Brief. Go to the line in the entries below that holds "for the chosen" and repeat exactly from there through the line that holds "in bit i by", inclusive.

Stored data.
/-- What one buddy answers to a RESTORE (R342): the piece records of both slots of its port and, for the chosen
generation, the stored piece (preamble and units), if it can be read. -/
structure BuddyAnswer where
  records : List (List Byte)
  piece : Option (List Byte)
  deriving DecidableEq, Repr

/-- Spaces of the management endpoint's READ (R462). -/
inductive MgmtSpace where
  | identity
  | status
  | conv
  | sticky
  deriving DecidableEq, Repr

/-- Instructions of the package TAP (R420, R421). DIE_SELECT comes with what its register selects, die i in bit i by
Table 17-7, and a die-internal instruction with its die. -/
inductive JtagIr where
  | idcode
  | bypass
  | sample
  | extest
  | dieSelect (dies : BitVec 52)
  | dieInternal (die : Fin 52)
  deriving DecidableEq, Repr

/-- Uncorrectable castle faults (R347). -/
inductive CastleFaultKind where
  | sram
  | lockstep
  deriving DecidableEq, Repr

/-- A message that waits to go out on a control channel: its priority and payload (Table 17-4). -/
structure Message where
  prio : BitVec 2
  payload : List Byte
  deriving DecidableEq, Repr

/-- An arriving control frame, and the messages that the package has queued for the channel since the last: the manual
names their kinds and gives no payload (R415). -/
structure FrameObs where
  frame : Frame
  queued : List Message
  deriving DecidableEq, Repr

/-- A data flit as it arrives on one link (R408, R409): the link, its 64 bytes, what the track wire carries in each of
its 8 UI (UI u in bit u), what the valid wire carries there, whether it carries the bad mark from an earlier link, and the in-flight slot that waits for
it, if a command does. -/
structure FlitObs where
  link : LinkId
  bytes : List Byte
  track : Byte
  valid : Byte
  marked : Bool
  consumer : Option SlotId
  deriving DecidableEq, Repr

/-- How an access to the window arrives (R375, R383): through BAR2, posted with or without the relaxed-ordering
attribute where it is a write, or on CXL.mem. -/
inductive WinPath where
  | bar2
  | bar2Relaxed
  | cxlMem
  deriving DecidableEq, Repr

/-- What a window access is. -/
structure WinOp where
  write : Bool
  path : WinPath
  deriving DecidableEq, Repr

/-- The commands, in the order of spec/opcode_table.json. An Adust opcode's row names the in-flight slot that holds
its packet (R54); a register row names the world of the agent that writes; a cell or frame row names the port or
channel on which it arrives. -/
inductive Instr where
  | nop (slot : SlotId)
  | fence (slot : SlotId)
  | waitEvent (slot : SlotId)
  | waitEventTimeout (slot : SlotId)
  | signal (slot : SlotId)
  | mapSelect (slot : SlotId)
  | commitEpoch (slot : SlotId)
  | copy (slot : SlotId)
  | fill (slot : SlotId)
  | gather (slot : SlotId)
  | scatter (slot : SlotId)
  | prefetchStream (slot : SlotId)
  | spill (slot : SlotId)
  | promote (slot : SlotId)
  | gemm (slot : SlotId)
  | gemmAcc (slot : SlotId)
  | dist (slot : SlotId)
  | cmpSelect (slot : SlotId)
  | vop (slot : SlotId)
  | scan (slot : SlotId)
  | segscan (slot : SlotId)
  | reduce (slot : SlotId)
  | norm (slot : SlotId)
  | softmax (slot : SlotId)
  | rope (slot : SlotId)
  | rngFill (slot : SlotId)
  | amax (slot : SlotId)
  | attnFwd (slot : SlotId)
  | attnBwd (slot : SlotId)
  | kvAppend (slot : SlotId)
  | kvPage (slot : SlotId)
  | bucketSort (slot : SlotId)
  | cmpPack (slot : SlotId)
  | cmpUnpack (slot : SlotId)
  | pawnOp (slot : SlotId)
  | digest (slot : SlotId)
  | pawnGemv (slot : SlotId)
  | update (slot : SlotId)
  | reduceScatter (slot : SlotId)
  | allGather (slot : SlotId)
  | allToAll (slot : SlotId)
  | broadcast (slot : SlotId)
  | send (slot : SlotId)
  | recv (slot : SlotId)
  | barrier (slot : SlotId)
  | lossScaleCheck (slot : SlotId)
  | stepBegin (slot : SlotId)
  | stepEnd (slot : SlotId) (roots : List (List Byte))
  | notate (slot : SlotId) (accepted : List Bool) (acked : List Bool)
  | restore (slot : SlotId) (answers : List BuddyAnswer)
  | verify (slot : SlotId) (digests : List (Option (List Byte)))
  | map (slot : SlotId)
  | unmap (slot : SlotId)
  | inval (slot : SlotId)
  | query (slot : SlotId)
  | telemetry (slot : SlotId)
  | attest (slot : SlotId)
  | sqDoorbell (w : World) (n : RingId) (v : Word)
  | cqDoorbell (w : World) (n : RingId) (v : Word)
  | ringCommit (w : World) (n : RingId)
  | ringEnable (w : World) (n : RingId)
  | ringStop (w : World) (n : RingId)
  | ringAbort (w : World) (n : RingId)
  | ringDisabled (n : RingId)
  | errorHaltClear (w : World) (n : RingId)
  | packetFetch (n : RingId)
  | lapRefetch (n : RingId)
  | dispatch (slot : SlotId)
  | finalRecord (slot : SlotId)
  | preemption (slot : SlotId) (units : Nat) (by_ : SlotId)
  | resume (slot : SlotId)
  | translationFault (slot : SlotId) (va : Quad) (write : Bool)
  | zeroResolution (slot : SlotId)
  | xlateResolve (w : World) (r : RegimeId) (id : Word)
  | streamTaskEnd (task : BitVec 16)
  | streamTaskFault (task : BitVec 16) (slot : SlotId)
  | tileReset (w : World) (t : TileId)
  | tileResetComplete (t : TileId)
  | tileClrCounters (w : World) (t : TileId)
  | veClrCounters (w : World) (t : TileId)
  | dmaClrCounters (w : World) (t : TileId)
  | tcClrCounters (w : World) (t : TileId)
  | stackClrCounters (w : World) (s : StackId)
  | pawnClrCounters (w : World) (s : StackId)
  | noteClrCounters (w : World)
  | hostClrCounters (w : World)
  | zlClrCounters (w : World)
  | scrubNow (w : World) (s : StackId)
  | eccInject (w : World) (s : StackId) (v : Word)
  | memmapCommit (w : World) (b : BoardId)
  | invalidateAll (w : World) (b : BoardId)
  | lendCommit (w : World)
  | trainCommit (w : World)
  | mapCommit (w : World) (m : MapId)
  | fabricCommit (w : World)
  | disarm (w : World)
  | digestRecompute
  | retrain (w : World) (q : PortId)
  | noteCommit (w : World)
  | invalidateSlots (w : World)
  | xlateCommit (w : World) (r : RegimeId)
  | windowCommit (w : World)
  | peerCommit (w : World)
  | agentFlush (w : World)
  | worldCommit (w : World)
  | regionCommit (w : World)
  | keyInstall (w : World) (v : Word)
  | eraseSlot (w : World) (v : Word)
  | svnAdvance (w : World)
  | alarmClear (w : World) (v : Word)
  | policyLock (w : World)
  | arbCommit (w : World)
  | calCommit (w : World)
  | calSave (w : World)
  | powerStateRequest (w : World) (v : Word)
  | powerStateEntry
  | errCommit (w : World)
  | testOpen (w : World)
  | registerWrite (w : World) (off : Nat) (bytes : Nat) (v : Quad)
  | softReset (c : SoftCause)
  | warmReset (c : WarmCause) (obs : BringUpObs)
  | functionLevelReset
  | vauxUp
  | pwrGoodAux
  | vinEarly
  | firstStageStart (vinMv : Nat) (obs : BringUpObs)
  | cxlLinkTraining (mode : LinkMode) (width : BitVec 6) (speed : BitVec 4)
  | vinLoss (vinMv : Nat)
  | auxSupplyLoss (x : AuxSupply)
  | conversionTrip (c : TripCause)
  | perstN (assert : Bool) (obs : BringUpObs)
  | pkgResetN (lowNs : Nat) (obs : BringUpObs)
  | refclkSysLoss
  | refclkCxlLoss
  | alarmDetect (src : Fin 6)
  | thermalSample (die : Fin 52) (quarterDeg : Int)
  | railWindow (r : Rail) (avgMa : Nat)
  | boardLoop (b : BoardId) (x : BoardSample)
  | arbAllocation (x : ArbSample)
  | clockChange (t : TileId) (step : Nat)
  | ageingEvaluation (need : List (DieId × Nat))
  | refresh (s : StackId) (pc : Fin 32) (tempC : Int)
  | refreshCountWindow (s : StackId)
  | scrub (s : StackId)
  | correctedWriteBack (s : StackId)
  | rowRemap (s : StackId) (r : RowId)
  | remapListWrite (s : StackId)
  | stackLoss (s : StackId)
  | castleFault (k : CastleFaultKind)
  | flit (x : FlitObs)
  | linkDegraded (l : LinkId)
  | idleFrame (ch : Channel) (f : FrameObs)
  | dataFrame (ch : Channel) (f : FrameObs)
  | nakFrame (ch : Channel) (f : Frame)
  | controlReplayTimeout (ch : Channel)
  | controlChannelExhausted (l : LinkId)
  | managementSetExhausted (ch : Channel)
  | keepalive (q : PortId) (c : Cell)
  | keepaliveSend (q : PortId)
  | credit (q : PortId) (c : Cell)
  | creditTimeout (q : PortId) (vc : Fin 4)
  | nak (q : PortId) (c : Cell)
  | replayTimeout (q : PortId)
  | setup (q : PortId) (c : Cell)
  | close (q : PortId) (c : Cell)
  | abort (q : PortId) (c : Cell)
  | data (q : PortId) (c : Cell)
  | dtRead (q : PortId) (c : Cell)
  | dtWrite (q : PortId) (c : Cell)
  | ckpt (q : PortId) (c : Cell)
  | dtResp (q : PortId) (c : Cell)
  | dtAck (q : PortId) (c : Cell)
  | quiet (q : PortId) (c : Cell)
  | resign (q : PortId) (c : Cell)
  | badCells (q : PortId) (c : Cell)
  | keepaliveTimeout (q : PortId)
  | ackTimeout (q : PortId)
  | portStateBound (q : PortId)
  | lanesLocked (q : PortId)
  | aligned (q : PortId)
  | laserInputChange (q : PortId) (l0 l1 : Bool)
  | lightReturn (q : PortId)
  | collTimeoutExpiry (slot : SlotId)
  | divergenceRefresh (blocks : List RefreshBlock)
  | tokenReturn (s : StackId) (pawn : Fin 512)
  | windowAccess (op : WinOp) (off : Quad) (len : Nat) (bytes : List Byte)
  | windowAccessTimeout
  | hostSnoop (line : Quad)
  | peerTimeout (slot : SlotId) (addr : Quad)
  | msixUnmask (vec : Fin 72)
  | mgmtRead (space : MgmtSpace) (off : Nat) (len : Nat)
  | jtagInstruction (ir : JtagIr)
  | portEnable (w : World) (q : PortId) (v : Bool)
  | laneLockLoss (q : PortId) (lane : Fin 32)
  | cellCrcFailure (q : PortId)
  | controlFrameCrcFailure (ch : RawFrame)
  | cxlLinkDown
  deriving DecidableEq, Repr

--

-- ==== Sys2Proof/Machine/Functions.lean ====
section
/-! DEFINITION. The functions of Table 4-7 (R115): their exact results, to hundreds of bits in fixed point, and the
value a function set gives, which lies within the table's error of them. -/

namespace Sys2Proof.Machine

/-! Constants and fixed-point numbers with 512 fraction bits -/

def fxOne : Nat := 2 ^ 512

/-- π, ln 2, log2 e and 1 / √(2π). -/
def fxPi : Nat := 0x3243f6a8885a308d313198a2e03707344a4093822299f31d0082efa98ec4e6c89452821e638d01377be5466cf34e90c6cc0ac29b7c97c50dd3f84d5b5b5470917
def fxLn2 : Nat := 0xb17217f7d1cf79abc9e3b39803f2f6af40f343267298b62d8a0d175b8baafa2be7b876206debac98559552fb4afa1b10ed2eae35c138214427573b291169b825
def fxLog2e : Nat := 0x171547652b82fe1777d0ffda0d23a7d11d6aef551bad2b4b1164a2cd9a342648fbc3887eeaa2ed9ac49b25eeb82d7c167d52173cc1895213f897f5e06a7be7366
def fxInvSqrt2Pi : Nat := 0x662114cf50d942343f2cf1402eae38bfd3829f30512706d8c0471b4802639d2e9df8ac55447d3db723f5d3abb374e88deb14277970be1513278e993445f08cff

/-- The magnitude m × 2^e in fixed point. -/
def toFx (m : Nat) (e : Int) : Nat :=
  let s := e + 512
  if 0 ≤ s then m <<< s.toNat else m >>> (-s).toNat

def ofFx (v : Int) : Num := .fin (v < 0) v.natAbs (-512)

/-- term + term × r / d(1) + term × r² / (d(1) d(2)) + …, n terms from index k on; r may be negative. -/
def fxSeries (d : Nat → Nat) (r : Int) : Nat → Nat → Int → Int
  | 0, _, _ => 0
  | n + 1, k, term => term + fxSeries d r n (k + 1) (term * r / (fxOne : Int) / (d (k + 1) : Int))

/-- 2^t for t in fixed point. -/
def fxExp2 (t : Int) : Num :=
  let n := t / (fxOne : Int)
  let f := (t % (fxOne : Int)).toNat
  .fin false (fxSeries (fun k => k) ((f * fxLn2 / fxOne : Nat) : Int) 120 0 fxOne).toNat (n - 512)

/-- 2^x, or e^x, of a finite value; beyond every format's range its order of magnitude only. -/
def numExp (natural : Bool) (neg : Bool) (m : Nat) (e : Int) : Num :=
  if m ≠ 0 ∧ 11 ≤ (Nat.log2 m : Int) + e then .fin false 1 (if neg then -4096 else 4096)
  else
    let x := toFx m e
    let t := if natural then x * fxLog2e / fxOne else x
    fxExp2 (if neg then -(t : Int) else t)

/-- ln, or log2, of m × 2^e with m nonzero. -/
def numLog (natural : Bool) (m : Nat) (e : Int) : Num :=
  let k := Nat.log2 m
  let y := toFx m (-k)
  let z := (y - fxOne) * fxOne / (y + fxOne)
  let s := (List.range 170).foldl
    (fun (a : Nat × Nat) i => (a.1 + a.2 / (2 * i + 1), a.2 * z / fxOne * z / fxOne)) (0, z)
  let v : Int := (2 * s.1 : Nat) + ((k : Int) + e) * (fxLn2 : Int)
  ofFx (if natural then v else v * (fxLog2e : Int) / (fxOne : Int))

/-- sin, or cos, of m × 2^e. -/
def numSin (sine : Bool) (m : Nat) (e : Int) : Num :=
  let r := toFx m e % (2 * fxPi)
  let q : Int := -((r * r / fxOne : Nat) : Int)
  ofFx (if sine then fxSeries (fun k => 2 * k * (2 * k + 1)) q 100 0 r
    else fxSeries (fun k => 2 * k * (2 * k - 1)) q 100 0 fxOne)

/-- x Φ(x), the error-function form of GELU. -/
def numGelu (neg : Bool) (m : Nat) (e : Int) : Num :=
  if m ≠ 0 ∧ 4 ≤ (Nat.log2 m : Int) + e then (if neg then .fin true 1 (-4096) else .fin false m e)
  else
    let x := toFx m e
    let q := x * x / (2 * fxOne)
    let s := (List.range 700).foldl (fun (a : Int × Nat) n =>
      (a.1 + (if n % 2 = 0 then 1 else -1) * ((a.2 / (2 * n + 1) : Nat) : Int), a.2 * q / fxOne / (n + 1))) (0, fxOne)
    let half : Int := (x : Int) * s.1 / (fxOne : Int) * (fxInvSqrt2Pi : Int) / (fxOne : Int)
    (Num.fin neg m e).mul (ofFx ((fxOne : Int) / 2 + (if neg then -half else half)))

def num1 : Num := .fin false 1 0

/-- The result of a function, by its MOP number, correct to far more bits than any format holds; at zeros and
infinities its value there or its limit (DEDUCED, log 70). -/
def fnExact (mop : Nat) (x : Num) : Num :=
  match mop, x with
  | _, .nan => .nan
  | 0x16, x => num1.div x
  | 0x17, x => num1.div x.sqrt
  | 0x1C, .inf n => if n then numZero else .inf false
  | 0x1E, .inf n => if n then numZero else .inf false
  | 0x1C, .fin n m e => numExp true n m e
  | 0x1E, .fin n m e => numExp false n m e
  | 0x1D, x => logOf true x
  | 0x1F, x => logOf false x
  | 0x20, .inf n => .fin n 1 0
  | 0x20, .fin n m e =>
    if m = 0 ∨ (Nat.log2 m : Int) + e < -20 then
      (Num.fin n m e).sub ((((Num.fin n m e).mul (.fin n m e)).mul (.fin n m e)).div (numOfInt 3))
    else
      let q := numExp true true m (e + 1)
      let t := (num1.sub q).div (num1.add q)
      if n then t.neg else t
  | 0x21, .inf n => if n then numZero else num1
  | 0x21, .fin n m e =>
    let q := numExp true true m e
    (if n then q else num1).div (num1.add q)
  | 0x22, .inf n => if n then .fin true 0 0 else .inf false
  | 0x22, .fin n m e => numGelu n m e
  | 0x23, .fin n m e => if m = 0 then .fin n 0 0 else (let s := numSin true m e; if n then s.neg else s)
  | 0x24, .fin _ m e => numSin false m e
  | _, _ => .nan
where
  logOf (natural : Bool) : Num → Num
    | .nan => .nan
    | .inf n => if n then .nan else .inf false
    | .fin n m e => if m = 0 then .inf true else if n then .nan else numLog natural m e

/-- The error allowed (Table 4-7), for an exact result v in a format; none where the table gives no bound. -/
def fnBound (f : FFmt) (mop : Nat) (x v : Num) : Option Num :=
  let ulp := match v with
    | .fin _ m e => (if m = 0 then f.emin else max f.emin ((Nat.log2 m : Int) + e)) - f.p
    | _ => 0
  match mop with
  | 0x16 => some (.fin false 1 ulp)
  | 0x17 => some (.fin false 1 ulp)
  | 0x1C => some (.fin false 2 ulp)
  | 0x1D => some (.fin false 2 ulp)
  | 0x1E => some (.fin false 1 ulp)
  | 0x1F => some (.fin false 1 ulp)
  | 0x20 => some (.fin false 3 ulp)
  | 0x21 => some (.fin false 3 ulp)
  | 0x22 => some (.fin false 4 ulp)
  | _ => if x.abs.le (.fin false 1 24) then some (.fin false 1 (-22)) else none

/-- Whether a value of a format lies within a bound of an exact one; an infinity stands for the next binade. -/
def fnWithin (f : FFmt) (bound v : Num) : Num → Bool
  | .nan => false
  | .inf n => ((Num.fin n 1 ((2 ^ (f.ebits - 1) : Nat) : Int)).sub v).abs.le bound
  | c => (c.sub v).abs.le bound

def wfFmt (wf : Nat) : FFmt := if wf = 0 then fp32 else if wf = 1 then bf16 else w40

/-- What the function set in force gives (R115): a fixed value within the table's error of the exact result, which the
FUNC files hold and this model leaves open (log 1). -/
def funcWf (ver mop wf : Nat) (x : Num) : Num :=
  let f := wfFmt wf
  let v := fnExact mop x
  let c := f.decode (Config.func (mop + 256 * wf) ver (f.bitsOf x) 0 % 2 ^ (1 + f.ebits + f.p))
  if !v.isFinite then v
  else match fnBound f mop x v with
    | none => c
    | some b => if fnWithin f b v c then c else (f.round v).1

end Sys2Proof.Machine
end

* * *

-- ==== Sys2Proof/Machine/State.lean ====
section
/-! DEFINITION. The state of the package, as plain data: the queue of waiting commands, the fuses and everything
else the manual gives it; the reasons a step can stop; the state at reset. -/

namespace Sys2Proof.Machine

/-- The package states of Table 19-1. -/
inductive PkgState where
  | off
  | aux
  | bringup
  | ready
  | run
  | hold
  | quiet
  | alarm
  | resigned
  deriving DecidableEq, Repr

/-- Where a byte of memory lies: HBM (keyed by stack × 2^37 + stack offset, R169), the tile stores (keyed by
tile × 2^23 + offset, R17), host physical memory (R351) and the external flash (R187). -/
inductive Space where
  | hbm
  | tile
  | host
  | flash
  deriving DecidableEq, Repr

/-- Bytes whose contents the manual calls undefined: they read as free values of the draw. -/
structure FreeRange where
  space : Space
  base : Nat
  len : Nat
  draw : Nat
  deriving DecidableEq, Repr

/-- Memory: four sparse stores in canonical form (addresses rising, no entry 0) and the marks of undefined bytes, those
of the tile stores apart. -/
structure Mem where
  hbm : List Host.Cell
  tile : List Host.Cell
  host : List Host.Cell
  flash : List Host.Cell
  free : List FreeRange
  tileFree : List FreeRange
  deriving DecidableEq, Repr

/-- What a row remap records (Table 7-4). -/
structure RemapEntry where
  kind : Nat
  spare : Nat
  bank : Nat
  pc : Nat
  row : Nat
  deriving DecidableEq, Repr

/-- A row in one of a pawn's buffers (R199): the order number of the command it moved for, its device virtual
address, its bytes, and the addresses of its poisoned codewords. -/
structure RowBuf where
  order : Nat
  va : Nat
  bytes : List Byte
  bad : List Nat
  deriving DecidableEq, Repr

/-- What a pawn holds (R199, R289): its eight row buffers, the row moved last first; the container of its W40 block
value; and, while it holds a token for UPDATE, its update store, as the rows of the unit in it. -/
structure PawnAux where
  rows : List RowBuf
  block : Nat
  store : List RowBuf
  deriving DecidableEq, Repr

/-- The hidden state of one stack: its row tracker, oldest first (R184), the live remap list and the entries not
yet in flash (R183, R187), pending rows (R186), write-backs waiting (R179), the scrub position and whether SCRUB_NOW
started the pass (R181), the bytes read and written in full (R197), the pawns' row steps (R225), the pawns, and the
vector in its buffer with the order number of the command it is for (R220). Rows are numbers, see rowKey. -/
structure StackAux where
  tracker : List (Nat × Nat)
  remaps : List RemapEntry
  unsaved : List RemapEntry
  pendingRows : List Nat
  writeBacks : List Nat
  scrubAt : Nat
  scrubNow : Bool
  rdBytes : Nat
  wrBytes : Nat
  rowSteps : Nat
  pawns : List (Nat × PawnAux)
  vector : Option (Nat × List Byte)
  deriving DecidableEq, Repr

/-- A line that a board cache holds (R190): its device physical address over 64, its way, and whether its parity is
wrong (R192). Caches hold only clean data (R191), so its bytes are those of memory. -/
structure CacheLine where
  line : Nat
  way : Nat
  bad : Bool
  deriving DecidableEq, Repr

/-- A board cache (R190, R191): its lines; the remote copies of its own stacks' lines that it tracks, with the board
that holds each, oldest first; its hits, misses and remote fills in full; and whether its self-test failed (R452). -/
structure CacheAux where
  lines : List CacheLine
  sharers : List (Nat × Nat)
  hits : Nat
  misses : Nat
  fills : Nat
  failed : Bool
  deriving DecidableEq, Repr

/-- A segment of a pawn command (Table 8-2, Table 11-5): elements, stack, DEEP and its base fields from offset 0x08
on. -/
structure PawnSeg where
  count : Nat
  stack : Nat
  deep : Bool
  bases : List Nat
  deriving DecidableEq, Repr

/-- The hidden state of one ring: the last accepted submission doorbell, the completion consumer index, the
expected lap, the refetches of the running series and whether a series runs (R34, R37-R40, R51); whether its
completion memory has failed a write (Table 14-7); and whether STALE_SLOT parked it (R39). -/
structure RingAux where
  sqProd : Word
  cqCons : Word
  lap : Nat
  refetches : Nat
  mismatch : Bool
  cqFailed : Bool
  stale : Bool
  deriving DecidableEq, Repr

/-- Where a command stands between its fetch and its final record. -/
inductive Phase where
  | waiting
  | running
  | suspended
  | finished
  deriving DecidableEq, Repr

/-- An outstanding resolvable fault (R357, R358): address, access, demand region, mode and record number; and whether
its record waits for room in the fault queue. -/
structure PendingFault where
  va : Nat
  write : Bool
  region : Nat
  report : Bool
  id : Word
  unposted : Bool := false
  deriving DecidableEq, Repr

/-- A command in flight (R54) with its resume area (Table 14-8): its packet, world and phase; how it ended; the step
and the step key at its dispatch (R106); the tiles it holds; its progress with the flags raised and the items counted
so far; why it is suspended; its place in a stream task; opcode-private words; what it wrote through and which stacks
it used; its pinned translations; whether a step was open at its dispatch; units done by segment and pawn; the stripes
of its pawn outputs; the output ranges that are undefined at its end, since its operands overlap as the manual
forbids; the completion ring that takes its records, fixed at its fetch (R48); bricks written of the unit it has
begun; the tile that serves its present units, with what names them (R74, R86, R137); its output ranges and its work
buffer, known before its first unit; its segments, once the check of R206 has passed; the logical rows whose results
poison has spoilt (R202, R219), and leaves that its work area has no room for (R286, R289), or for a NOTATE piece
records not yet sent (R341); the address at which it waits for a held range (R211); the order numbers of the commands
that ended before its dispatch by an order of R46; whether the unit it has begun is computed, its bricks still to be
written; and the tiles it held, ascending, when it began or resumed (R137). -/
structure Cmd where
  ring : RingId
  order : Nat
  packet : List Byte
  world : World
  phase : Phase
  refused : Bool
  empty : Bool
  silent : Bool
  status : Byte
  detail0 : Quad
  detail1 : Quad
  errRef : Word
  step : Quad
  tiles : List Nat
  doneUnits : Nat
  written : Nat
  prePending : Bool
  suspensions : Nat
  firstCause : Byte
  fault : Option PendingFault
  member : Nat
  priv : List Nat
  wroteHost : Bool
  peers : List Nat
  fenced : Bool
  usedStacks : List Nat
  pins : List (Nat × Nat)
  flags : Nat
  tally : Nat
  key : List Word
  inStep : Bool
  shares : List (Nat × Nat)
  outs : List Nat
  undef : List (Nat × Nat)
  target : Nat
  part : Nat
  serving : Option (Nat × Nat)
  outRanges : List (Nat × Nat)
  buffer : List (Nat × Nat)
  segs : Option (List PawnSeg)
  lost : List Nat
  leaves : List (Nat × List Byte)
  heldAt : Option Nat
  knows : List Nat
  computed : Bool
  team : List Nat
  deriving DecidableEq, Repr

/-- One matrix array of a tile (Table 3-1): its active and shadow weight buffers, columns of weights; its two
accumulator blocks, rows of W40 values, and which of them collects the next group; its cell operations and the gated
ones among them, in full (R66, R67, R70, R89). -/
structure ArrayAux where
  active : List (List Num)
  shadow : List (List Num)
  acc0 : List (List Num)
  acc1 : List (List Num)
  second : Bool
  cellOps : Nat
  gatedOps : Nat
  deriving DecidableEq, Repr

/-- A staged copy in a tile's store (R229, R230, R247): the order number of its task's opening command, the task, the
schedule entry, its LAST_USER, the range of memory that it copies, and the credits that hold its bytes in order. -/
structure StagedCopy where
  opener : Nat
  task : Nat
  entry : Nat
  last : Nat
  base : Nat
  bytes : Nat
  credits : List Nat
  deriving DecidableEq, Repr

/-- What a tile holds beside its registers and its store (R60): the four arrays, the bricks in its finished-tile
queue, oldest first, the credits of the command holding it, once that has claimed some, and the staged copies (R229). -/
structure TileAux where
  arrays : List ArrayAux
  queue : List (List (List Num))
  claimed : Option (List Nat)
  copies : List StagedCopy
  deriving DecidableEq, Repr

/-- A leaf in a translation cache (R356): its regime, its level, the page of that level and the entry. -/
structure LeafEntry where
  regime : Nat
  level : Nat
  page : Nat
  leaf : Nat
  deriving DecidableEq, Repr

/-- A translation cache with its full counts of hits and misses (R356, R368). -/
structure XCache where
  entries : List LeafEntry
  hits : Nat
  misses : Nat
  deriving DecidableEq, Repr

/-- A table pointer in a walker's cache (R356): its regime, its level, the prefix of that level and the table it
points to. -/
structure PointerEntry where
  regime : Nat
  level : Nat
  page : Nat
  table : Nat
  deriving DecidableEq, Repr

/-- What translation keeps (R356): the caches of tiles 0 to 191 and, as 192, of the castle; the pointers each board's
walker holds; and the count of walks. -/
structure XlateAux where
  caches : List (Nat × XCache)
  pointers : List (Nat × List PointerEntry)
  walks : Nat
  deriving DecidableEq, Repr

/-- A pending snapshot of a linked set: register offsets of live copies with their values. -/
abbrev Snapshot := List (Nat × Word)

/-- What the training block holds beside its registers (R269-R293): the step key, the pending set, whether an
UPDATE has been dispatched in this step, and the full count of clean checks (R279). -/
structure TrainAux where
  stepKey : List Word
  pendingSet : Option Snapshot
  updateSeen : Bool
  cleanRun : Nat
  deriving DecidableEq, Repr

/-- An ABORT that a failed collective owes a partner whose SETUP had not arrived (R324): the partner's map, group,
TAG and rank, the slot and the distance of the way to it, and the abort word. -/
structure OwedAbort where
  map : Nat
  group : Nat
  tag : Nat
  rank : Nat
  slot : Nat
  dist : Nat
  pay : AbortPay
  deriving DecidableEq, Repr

Exercise result.
/-- What one buddy answers to a RESTORE (R342): the piece records of both slots of its port and, for the chosen
generation, the stored piece (preamble and units), if it can be read. -/
structure BuddyAnswer where
  records : List (List Byte)
  piece : Option (List Byte)
  deriving DecidableEq, Repr

/-- Spaces of the management endpoint's READ (R462). -/
inductive MgmtSpace where
  | identity
  | status
  | conv
  | sticky
  deriving DecidableEq, Repr

/-- Instructions of the package TAP (R420, R421). DIE_SELECT comes with what its register selects, die i in bit i by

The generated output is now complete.